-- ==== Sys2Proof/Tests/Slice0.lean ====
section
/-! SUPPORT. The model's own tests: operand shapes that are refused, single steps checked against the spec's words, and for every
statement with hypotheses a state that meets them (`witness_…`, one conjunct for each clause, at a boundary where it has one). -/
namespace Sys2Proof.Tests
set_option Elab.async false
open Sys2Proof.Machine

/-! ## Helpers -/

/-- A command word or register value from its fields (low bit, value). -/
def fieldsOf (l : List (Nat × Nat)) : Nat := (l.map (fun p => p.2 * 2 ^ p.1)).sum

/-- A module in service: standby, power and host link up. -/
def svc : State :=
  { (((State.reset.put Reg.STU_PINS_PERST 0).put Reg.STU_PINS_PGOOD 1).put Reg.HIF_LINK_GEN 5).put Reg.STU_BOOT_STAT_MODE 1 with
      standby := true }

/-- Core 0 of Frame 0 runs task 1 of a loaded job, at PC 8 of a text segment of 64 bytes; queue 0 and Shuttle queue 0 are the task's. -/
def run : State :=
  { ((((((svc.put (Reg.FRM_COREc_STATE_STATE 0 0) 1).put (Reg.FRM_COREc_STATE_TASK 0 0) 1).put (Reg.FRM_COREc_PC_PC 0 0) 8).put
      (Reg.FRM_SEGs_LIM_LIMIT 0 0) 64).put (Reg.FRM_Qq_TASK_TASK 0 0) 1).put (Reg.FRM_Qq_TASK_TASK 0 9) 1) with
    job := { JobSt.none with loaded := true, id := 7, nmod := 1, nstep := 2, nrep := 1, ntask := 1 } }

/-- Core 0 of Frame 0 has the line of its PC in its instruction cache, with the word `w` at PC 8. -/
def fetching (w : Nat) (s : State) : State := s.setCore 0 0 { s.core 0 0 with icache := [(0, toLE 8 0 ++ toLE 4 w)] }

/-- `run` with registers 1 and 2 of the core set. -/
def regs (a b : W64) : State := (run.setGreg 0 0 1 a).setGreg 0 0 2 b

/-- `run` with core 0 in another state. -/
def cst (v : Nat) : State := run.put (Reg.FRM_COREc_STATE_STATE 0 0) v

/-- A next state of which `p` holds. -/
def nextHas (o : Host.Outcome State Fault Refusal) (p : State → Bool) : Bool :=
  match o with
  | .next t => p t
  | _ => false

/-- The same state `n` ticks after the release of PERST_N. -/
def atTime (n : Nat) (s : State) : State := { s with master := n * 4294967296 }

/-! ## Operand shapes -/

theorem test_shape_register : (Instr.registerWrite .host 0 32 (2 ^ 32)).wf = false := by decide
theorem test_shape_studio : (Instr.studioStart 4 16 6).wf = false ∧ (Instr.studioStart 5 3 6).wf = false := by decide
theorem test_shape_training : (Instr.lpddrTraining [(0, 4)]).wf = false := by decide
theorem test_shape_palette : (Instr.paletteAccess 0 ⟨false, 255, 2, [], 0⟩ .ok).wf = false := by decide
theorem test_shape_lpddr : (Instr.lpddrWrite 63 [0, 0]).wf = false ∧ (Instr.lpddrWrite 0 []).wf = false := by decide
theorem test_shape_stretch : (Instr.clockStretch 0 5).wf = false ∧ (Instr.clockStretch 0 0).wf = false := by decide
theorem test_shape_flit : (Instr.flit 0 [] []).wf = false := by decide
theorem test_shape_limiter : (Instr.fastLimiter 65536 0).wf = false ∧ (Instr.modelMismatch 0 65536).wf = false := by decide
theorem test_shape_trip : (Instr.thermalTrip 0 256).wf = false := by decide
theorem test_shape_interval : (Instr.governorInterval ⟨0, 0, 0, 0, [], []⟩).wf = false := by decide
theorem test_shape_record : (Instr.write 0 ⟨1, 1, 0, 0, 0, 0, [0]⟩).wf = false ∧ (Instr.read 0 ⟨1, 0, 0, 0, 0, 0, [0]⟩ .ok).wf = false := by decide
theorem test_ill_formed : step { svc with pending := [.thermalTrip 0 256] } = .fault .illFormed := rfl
#####
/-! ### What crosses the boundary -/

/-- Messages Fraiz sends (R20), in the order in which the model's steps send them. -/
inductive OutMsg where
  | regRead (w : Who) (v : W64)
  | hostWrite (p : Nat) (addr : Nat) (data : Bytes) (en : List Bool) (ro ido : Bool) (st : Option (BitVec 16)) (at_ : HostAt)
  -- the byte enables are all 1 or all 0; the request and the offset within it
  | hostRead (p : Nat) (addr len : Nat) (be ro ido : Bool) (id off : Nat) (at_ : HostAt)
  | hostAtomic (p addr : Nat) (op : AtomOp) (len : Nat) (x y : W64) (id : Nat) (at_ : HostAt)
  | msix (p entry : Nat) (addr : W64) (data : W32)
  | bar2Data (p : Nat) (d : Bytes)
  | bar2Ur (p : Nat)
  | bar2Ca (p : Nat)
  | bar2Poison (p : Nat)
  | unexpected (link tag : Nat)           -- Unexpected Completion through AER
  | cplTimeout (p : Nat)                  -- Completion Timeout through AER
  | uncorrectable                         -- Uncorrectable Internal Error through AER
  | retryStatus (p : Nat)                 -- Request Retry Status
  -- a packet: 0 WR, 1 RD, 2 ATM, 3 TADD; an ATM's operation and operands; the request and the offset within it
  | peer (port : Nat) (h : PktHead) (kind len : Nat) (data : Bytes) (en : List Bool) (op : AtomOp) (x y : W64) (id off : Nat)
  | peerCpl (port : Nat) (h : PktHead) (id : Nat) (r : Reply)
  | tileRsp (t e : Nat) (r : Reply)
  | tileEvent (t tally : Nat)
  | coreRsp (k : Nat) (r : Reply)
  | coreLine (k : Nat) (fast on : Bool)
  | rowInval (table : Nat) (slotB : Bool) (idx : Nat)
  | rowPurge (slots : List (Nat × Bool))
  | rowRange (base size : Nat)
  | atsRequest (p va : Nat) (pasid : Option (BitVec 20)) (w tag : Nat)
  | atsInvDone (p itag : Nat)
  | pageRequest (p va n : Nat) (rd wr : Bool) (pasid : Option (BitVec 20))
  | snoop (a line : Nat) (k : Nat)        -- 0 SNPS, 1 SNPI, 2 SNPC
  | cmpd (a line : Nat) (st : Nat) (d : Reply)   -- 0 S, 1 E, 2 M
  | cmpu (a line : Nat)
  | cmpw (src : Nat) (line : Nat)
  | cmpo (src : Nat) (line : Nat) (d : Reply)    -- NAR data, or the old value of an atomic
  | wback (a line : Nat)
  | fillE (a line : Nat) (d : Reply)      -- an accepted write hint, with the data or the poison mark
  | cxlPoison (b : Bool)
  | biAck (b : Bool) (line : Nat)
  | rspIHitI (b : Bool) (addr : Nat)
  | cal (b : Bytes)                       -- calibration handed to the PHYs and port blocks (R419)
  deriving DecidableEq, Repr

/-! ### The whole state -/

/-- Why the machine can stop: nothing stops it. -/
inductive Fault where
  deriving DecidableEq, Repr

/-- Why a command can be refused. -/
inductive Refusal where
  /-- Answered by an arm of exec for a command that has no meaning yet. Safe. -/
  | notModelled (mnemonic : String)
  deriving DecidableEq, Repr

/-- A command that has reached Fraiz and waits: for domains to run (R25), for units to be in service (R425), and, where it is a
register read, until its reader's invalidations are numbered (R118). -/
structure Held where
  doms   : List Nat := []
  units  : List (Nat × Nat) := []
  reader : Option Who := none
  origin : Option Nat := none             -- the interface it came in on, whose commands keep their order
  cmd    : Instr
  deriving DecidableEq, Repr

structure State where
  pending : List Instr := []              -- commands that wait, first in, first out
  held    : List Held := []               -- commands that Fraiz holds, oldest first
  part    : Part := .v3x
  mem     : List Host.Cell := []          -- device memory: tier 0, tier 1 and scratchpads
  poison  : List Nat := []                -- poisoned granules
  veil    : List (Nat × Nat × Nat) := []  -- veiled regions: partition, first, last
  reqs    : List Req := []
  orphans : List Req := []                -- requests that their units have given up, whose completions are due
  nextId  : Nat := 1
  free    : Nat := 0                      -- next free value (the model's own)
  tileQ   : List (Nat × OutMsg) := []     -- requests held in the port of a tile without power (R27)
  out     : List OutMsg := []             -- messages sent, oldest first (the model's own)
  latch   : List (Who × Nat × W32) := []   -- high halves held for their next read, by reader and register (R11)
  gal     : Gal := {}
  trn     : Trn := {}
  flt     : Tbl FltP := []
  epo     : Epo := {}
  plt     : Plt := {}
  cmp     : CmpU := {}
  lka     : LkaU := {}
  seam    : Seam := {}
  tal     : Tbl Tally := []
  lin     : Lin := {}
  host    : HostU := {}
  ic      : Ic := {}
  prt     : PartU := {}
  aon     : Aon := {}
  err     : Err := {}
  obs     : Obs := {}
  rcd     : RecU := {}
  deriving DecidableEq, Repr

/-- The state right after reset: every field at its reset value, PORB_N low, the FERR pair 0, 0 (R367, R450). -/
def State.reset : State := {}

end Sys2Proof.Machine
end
#####
## What you should do:
Search the records for the word "BitVec". Copy every line that has it.

## Answer to this exercise:
  | hostWrite (p : Nat) (addr : Nat) (data : Bytes) (en : List Bool) (ro ido : Bool) (st : Option (BitVec 16)) (at_ : HostAt)
  | atsRequest (p va : Nat) (pasid : Option (BitVec 20)) (w tag : Nat)
  | pageRequest (p va n : Nat) (rd wr : Bool) (pasid : Option (BitVec 20))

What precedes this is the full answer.